Sometimes I pronounce things like it's English English. Sometimes I pronounce it
like it's American English.
But my r's and my a's aren't hard enough to be recognized with the American
settings, and they're not soft enough, and they don't roll enough to be recognized
by the British settings. So anytime I spent money on that software, the training
process never worked. And then all of a sudden about 10 years ago we could type
things into Google translate. We could we could say things and suddenly suddenly
Microsoft Word was a better translator than Dragon, had been, not that long before.
The advances, were, enormous.
And there are 3 ways in which in which, that fine tuning happens. 1, we go through
reinforcement learning. So let's think about a, a visual image. You you you, you
insert the image of a cat into, your your AI. You want it to be able to identify
cats so you show it all kinds of of of different versions of cats and every time it
identifies a cat and doesn't call it a dog or a unicorn, it gets it's rewarded.

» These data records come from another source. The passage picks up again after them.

-- ==== Sys2Proof/WellFormed.lean ====
section
/-! DEFINITION. Which commands are legal for an assignment of the parameters (R71, R74(c)). -/

namespace Sys2Proof

/-- A command is well formed when its payload has a length its format allows: only FP.SETINTRON has a condition,
`|B| = INTRON_LEN` (R74(c)); every byte value is legal in every position (R73). -/
def Instr.wellFormed (P : Params) : Instr → Bool
  | .fpSetIntron B => B.length == P.intronLen
  | .csReset | .csUpdate _ | .csGet | .fpReset | .fpProcess _ | .fpStatus => true

end Sys2Proof
end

It's very easy to reward an AI. All you have to do is say yes. Right? There's also
something called supervised learning. So it's rewarded learning where you tell the
AI that yes, you've you've identified a cat.

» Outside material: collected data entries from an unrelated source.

theorem fetchPacket_eq_none {cmd : List Beat} (h : takeBytes cmd = none) : fetchPacket cmd = none := by
  simp only [fetchPacket, h]

/-- Settles O5: the bytes taken are the beats' data, and as there is at least one beat they have a first byte, the opcode. -/
theorem framedPacketIsTaken : Obligations.FramedPacketIsTaken := by
  refine ⟨fun bs rest b hbs hb => ?framed, fun bs hbs => fetchPacket_eq_none (takeBytes_eq_none hbs)⟩
  case framed =>
    have htake := takeBytes_append hbs hb rest
    obtain ⟨op, payload, hdata⟩ := List.exists_cons_of_ne_nil (l := bs.map Beat.data ++ [b.data]) (by simp)
    exact ⟨⟨op, payload⟩, fetchPacket_of_takeBytes (hdata ▸ htake), hdata.symm⟩

/-- The last byte's beat carries `last`, and no other (R70, R76, R180). -/
theorem frameBeats_append_singleton (ds : List Byte) (b : Byte) :
    frameBeats (ds ++ [b]) = ds.map (fun c => ⟨c, false⟩) ++ [⟨b, true⟩] := by
  induction ds with
  | nil => rfl
  | cons d ds ih =>
    obtain ⟨c, cs, hcons⟩ := List.exists_cons_of_ne_nil (l := ds ++ [b]) (by simp)
    rw [hcons] at ih
    rw [List.cons_append, hcons, frameBeats, ih]
    rfl

/-- Settles O59: a response's beats are framed bytes by definition. -/
theorem responsePacketsAreEncoded : Obligations.ResponsePacketsAreEncoded := fun _ ds b =>
  ⟨rfl, rfl, frameBeats_append_singleton ds b⟩

/-- Framed bytes are taken off a port as they were put on it (R70). -/
theorem takeBytes_frameBeats {ds : List Byte} (h : ds ≠ []) (rest : List Beat) :
    takeBytes (frameBeats ds ++ rest) = some (ds, rest) := by
  obtain ⟨init, b, rfl⟩ := (List.eq_nil_or_concat' ds).resolve_left h
  have htake := takeBytes_append (bs := init.map fun c => ⟨c, false⟩) (b := ⟨b, true⟩) (by simp) rfl rest
  simpa [frameBeats_append_singleton, Function.comp_def] using htake

/-- A packet is taken off the command port as it was put on it (R70). -/
theorem fetchPacket_packetBeats (pkt : Packet) (rest : List Beat) :
    fetchPacket (packetBeats pkt ++ rest) = some (pkt, rest) :=
  fetchPacket_of_takeBytes (takeBytes_frameBeats (List.cons_ne_nil _ _) rest)

/-! Rows and commands (R71 to R73). -/

/-- A command is well formed exactly when its row's format admits its payload (R71, R74). -/
theorem admits_payload_eq_wellFormed (P : Params) (i : Instr) :
    i.opcode.format.admits P i.payload.length = i.wellFormed P := by
  cases i <;> rfl

/-- A command is its row with its payload. -/
theorem command_opcode_payload (i : Instr) : i.opcode.command i.payload = i := by
  cases i <;> rfl

theorem opcode_command (o : Opcode) (B : List Byte) : (o.command B).opcode = o := by
  cases o <;> rfl

/-- A command keeps every payload its row's format admits (R73). -/
theorem payload_command {P : Params} {o : Opcode} {B : List Byte} (h : o.format.admits P B.length = true) :
    (o.command B).payload = B := by
  cases o with
  | csUpdate | fpSetIntron | fpProcess => rfl
  | csReset | csGet | fpReset | fpStatus =>
    obtain rfl : B = [] := by simpa [Opcode.format, Format.admits] using h
    rfl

It's not a horse. It's not a car. The other one is something called supervised
learning. Here's an example where you give the AI a bunch of text and it's supposed
to identify the key people. And if it identifies key people, over time it will
become better and better at doing that.
How do you get the key points of an article? You read the introduction and the
conclusion. So the AI will read the introduction and the conclusion. And if it
identifies the key points, then maybe, it's a combination of supervised learning
and reinforced learning. And then the final, version of, of of training that the AI
can do is something called self supervised learning.
This is just where you let it go. You don't give it rules. You don't say look for a
cat. You don't say read the introduction or the conclusion or give me the key
points. You just give it things and let it find stuff out.

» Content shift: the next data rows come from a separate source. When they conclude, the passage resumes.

-- ==== Sys2Proof/Machine/Num.lean ====
section
/-! DEFINITION. Machine/Num.lean: the number formats (00 R13, R14, R539, R540), exact values and their one rounding
(02 R50, R51), and the FP32 operations of the arithmetic rules. -/

namespace Sys2Proof

/-- Nearest integer to `n / d`, ties to even. -/
def rneDiv (n d : Nat) : Nat :=
  let q := n / d
  let r := n % d
  if 2 * r < d then q else if d < 2 * r then q + 1 else q + q % 2

/-- `n * 2^e` as a fraction over `d`. -/
def scaleFrac (n d : Nat) (e : Int) : Nat × Nat :=
  if 0 ≤ e then (n * 2 ^ e.toNat, d) else (n, d * 2 ^ (-e).toNat)

/-- `⌊log2 (n / d)⌋` for positive `n` and `d`. -/
def flog2 (n d : Nat) : Int :=
  let e : Int := (Nat.log2 n : Int) - Nat.log2 d
  let (a, b) := scaleFrac n d (-e)
  if a < b then e - 1 else e

/-- The magnitude code of `n / d * 2^e` rounded once, to nearest with ties to even and subnormals kept, into a format of `nm`
fraction bits and bias `bias`, before any limit on the exponent. -/
def roundMag (nm bias : Nat) (n d : Nat) (e : Int) : Nat :=
  if n = 0 then 0 else
  let emin : Int := 1 - (bias : Int)
  let ex := max (flog2 n d + e) emin
  let (a, b) := scaleFrac n d (e - ex + nm)
  ((ex - emin).toNat) * 2 ^ nm + rneDiv a b

/-- Sign and magnitude of an exact finite value. -/
def Exact.isNeg : Exact → Bool
  | .zero s => s
  | .fin d => decide (d.m < 0)
  | .inf s => s
  | .nan => false

/-- A finite exact value, an exact zero being +0 (02 R51). -/
def exactOf (m : Int) (e : Int) : Exact := if m = 0 then .zero false else .fin { m := m, e := e }

/-- The opposite value. -/
def Exact.neg : Exact → Exact
  | .zero s => .zero (!s)
  | .fin d => .fin { d with m := -d.m }
  | .inf s => .inf (!s)
  | .nan => .nan

/-- The exact product, with IEEE 754 signs. -/
def Exact.mul (a b : Exact) : Exact :=
  let s := a.isNeg != b.isNeg
  match a, b with
  | .nan, _ => .nan
  | _, .nan => .nan
  | .inf _, .zero _ => .nan
  | .zero _, .inf _ => .nan
  | .inf _, _ => .inf s
  | _, .inf _ => .inf s
  | .zero _, _ => .zero s
  | _, .zero _ => .zero s
  | .fin x, .fin y => .fin { m := x.m * y.m, e := x.e + y.e }

/-- Sum of two dyadics. -/
def Dyadic.add (a b : Dyadic) : Dyadic :=
  let e := min a.e b.e
  { m := a.m * 2 ^ (a.e - e).toNat + b.m * 2 ^ (b.e - e).toNat, e := e }

/-- The exact sum; a sum of opposite values is +0, of two negative zeros −0 (IEEE 754, to nearest). -/
def Exact.add (a b : Exact) : Exact :=
  match a, b with
  | .nan, _ => .nan
  | _, .nan => .nan
  | .inf s, .inf t => if s = t then .inf s else .nan
  | .inf s, _ => .inf s
  | _, .inf s => .inf s
  | .zero s, .zero t => .zero (s && t)
  | .zero _, .fin y => .fin y
  | .fin x, .zero _ => .fin x
  | .fin x, .fin y => let d := x.add y; exactOf d.m d.e

/-- The order of two exact values that are no NaN: `a < b`. -/
def Exact.lt (a b : Exact) : Bool :=
  match a, b with
  | .nan, _ => false
  | _, .nan => false
  | .inf true, .inf true => false
  | .inf true, _ => true
  | .inf false, _ => false
  | _, .inf t => !t
  | .zero _, .zero _ => false
  | .zero _, .fin y => decide (0 < y.m)
  | .fin x, .zero _ => decide (x.m < 0)
  | .fin x, .fin y => decide ((x.add { y with m := -y.m }).m < 0)

/-- `⌊d⌋`. -/
def Dyadic.floor (d : Dyadic) : Int := if 0 ≤ d.e then d.m * 2 ^ d.e.toNat else d.m / 2 ^ (-d.e).toNat

/-- A value as a dyadic, infinities and NaN as 0. -/
def Exact.dyadic : Exact → Dyadic
  | .fin d => d
  | _ => { m := 0, e := 0 }

/-- Whether a value is neither infinite nor NaN. -/
def Exact.finite : Exact → Bool
  | .zero _ => true
  | .fin _ => true
  | _ => false

/-- Fields of a binary format: exponent bits, fraction bits, bias, largest finite magnitude code, and whether it has an
infinity just above it. -/
structure FloatFmt where
  ne : Nat
  nm : Nat
  bias : Nat
  maxFin : Nat
  hasInf : Bool
  qnan : Nat

/-- FP32. -/
def fp32 : FloatFmt := { ne := 8, nm := 23, bias := 127, maxFin := 0x7F7FFFFF, hasInf := true, qnan := 0x7FC00000 }
/-- BF16. -/
def bf16 : FloatFmt := { ne := 8, nm := 7, bias := 127, maxFin := 0x7F7F, hasInf := true, qnan := 0x7FC0 }
/-- FP16. -/
def fp16 : FloatFmt := { ne := 5, nm := 10, bias := 15, maxFin := 0x7BFF, hasInf := true, qnan := 0x7E00 }
/-- FP8 E4M3: no infinity, 448 the largest (00 R539). -/
def e4m3 : FloatFmt := { ne := 4, nm := 3, bias := 7, maxFin := 0x7E, hasInf := false, qnan := 0x7F }
/-- FP8 E5M2. -/
def e5m2 : FloatFmt := { ne := 5, nm := 2, bias := 15, maxFin := 0x7B, hasInf := true, qnan := 0x7E }
/-- The E3M2 element of MXFP6: no infinity, no NaN, 28 the largest. -/
def e3m2 : FloatFmt := { ne := 3, nm := 2, bias := 3, maxFin := 0x1F, hasInf := false, qnan := 0 }
/-- The E2M1 element of MXFP4: no infinity, no NaN, 6 the largest. -/
def e2m1 : FloatFmt := { ne := 2, nm := 1, bias := 1, maxFin := 0x7, hasInf := false, qnan := 0 }

/-- The exact value of an encoding (02 R50). -/
def FloatFmt.decode (f : FloatFmt) (x : Nat) : Exact :=
  let s := bit x (f.ne + f.nm)
  let mag := x % 2 ^ (f.ne + f.nm)
  let ex := mag / 2 ^ f.nm
  let man := mag % 2 ^ f.nm
  if mag > f.maxFin then
    if f.hasInf && decide (man = 0) then .inf s else .nan
  else
    let m : Nat := if ex = 0 then man else 2 ^ f.nm + man
    let e : Int := (if ex = 0 then 1 else (ex : Int)) - f.bias - f.nm
    if m = 0 then .zero s else .fin { m := if s then -(m : Int) else m, e := e }

/-- The encoding of `±n / d * 2^e` rounded once (00 R539). -/
def FloatFmt.roundFrac (f : FloatFmt) (s : Bool) (n d : Nat) (e : Int) : Nat :=
  let c := roundMag f.nm f.bias n d e
  let c := if c ≤ f.maxFin then c else if f.hasInf then f.maxFin + 1 else f.maxFin
  c + (if s then 2 ^ (f.ne + f.nm) else 0)

/-- The encoding of an exact value, rounded once; E4M3 has no infinity, so it takes the NaN (00 R539, R540). -/
def FloatFmt.round (f : FloatFmt) : Exact → Nat
  | .zero s => if s then 2 ^ (f.ne + f.nm) else 0
  | .fin d => f.roundFrac (decide (d.m < 0)) d.m.natAbs 1 d.e
  | .inf s => if f.hasInf then f.maxFin + 1 + (if s then 2 ^ (f.ne + f.nm) else 0) else f.qnan
  | .nan => f.qnan

/-- The exact value of an FP32 encoding. -/
def f32v (x : F32) : Exact := fp32.decode x

/-- `rne32`: one rounding into FP32 (02 R51). -/
def rne32 (x : Exact) : F32 := fp32.round x

/-- FP32 sum, rounded once. -/
def f32Add (a b : F32) : F32 := rne32 ((f32v a).add (f32v b))

/-- FP32 difference, rounded once. -/
def f32Sub (a b : F32) : F32 := rne32 ((f32v a).add (f32v b).neg)

/-- FP32 product, rounded once. -/
def f32Mul (a b : F32) : F32 := rne32 ((f32v a).mul (f32v b))

/-- FP32 quotient, rounded once. -/
def f32Div (a b : F32) : F32 :=
  let s := (f32v a).isNeg != (f32v b).isNeg
  match f32v a, f32v b with
  | .nan, _ => fp32.qnan
  | _, .nan => fp32.qnan
  | .inf _, .inf _ => fp32.qnan
  | .zero _, .zero _ => fp32.qnan
  | .inf _, _ => rne32 (.inf s)
  | _, .inf _ => rne32 (.zero s)
  | .zero _, _ => rne32 (.zero s)
  | _, .zero _ => rne32 (.inf s)
  | .fin x, .fin y => fp32.roundFrac s x.m.natAbs y.m.natAbs (x.e - y.e)

/-- FP32 order `a < b`. -/
def f32Lt (a b : F32) : Bool := (f32v a).lt (f32v b)

/-- Whether an FP32 encoding is finite. -/
def f32Finite (a : F32) : Bool := (f32v a).finite

/-- 1.0. -/
def f32One : F32 := 0x3F800000

/-- FP32 of an integer, rounded once. -/
def f32OfInt (n : Int) : F32 := rne32 (exactOf n 0)

/-- One level of the pairwise tree (02 R52). -/
def treePairs : List F32 → List F32
  | a :: b :: t => f32Add a b :: treePairs t
  | t => t

/-- Levels of the pairwise tree. -/
def treeLevels : Nat → List F32 → F32
  | 0, l => l.headD 0
  | _, [a] => a
  | n + 1, l => treeLevels n (treePairs l)

/-- `tree_sum` (02 R52). -/
def treeSum (l : List F32) : F32 := treeLevels l.length l

/-- The exact sum of exact values. -/
def exactSum (l : List Exact) : Exact := l.foldl Exact.add (.zero false)

/-- A leaf: the exact sum rounded once, an exact zero giving +0 (02 R51). -/
def leafValue (l : List Exact) : F32 :=
  match exactSum l with
  | .zero _ => 0
  | x => rne32 x

/-- A long sum by leaves of `n` exact terms and the pairwise tree (02 R51, R52). -/
def leavesSum (n : Nat) (l : List Exact) : F32 := treeSum ((pieces n l).map leafValue)

/-- Element bits of a format code (00 R13). -/
def elemBits (fmt : Nat) : Nat :=
  match fmt with
  | 0 => 32
  | 1 => 16
  | 2 => 16
  | 6 => 6
  | 7 => 4
  | _ => 8

/-- Whether a format code is reserved (00 R13). -/
def fmtReserved (fmt : Nat) : Bool := decide (9 < fmt)

/-- Bytes of the element array of `n` elements. -/
def elemBytes (fmt n : Nat) : Nat := ceilDiv (n * elemBits fmt) 8

/-- Bytes of the scale array of `n` elements of one row (00 R14). -/
def scaleBytes (fmt n : Nat) : Nat :=
  if 5 ≤ fmt ∧ fmt ≤ 8 then ceilDiv n 32 else if fmt = 9 then 4 else 0

/-- Row data: elements, scales, zero-padded to 16 bytes (00 R14, 03 R81). -/
def rowBytes (fmt n : Nat) : Nat := roundUp (elemBytes fmt n + scaleBytes fmt n) 16

/-- Element `i` of an element array. -/
def elemAt (fmt : Nat) (b : Bytes) (i : Nat) : Nat := fld b (i * elemBits fmt) (elemBits fmt)

/-- The E8M0 scale as a value; 0xFF is the NaN (02 R50). -/
def e8m0 (s : Nat) : Exact := if s = 255 then .nan else .fin { m := 1, e := (s : Int) - 127 }

/-- The exact value of element `x` of a format under the scale that covers it (02 R50). -/
def elemValue (fmt x scale : Nat) : Exact :=
  match fmt with
  | 0 => fp32.decode x
  | 1 => bf16.decode x
  | 2 => fp16.decode x
  | 3 => e4m3.decode x
  | 4 => e5m2.decode x
  | 5 => (e4m3.decode x).mul (e8m0 scale)
  | 6 => (e3m2.decode x).mul (e8m0 scale)
  | 7 => (e2m1.decode x).mul (e8m0 scale)
  | 8 => (exactOf (signed 8 x) (-6)).mul (e8m0 scale)
  | _ => (exactOf (signed 8 x) 0).mul (f32v scale)

/-- The exact values of `n` elements, given their element array and their scale array (00 R14, 02 R50). -/
def decodeArrays (fmt n : Nat) (elems scales : Bytes) : List Exact :=
  (List.range n).map fun i =>
    let sc := if fmt = 9 then leAt scales 0 4 else if 5 ≤ fmt then leAt scales (i / 32) 1 else 0
    elemValue fmt (elemAt fmt elems i) sc

/-- The exact values of a row whose scales follow its elements (00 R14). -/
def decodeRow (fmt n : Nat) (row : Bytes) : List Exact :=
  decodeArrays fmt n (row.take (elemBytes fmt n)) (row.drop (elemBytes fmt n))

/-- Elements packed into an element array. -/
def packElems (fmt : Nat) (xs : List Nat) : Bytes :=
  toLe (elemBytes fmt xs.length) (pack (xs.map fun x => (elemBits fmt, x)))

/-- The largest magnitude of finite values, as a fraction-free dyadic; `none` when an infinity or NaN is among them. -/
def amaxOf : List Exact → Option Dyadic
  | [] => some { m := 0, e := 0 }
  | x :: t =>
    match x, amaxOf t with
    | .zero _, some a => some a
    | .fin d, some a =>
      let d' : Dyadic := { d with m := d.m.natAbs }
      if ((a.add { d' with m := -d'.m }).m < 0 : Bool) then some d' else some a
    | _, _ => none

/-- Exponent offset of an MX element format (00 R539). -/
def mxEmax (fmt : Nat) : Int := if fmt = 5 then 8 else if fmt = 6 then 4 else if fmt = 7 then 2 else 0

/-- An element of an MX block: its value over 2^s, rounded and saturated (00 R539). -/
def mxElem (fmt : Nat) (s : Int) (x : Exact) : Nat :=
  let y := x.mul (.fin { m := 1, e := -s })
  match fmt with
  | 5 => e4m3.round y
  | 6 => e3m2.round y
  | 7 => e2m1.round y
  | _ =>
    match y with
    | .fin d =>
      let (a, b) := scaleFrac d.m.natAbs 1 (d.e + 6)
      let k := rneDiv a b
      unsigned 8 (if d.m < 0 then -((min k 128 : Nat) : Int) else ((min k 127 : Nat) : Int))
    | _ => 0

/-- A block of 32 elements in an MX format: its scale byte and its elements (00 R539). -/
def mxBlock (fmt : Nat) (xs : List Exact) : Nat × List Nat :=
  match amaxOf xs with
  | none => (255, xs.map fun _ => 0)
  | some a =>
    let s : Int := if a.m = 0 then 0 else max (-127) (min 127 (flog2 a.m.natAbs 1 + a.e - mxEmax fmt))
    ((s + 127).toNat, xs.map (mxElem fmt s))

/-- A row in format 0x9: its FP32 scale and its elements (00 R539). Where `rne32(amax / 127)` rounds to 0 for an amax above 0, the rule gives
the scale and no quotient by it: the elements are free values (log entry 128). -/
def int8Row (xs : List Exact) : Nat × List Nat :=
  match amaxOf xs with
  | none => (0x7FC00000, xs.map fun _ => 0)
  | some a =>
    let sc := if a.m = 0 then f32One else fp32.roundFrac false a.m.natAbs 127 a.e
    let q (x : Exact) : Nat :=
      match x, f32v sc with
      | .fin d, .fin r =>
        if r.m = 0 then Config.unstated [0x539, d.m.natAbs, b2n (decide (d.m < 0)), unsigned 32 d.e] % 256 else
        let (n, dn) := scaleFrac d.m.natAbs r.m.natAbs (d.e - r.e)
        let k := min (rneDiv n dn) 127
        unsigned 8 (if d.m < 0 then -(k : Int) else (k : Int))
      | _, _ => 0
    (sc, xs.map q)

/-- One element rounded into a format without scales (00 R539). -/
def roundElem (fmt : Nat) (x : Exact) : Nat :=
  match fmt with
  | 0 => fp32.round x
  | 1 => bf16.round x
  | 2 => fp16.round x
  | 3 => e4m3.round x
  | _ => e5m2.round x

/-- Exact values rounded into a format: element array, and scale array (00 R14, R539). -/
def encodeArrays (fmt : Nat) (xs : List Exact) : Bytes × Bytes :=
  if fmt ≤ 4 then (packElems fmt (xs.map (roundElem fmt)), [])
  else if fmt = 9 then
    let (sc, es) := int8Row xs
    (packElems 9 es, toLe 4 sc)
  else
    let blocks := (pieces 32 xs).map (mxBlock fmt)
    (packElems fmt (blocks.map (·.2)).flatten, blocks.map fun b => BitVec.ofNat 8 b.1)

/-- Exact values rounded into a row of a format: elements, then scales, without padding (00 R14, R539). -/
def encodeRow (fmt : Nat) (xs : List Exact) : Bytes :=
  let (e, s) := encodeArrays fmt xs
  e ++ s

/-- A row carried bit for bit when the formats agree, and rounded once otherwise (00 R539). -/
def convertRow (src dst n : Nat) (row : Bytes) : Bytes :=
  if src = dst then row.take (elemBytes src n + scaleBytes src n) else encodeRow dst (decodeRow src n row)

end Sys2Proof
end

And the example that textbooks often use, are, security issues It's like
international security, like, face recognition at airports. And you just let the AI
loose with a bunch of of things and let it come up with classifications. And one of
the difficulties with self directed learning or self supervised learning Here's a
flash flood watch will be in effecting affect all and not the correct word. But
remember when we looked at Google last week and we got our last class and, what was
it we found out? What's the name of a fish that catches?
And fire was one of the examples. Name of a fish that catches fire is dinner.
Right? I guess. But it seemed like an odd odd solution.
And sometimes, AIs can give us something that's called an hallucination. And a
hallucination is simply a wrong answer that is generated that doesn't make sense to
us. And that's partially because, as we'll discuss, in in a bit, with large
language models, the AI recognizes patterns. It doesn't recognize maybe the AI
doesn't understand English or Mandarin or Portuguese or the rules of writing
novels. It understands abstractions of those processes that have been turned into
mathematical algorithms, sets of steps to follow to achieve an outcome.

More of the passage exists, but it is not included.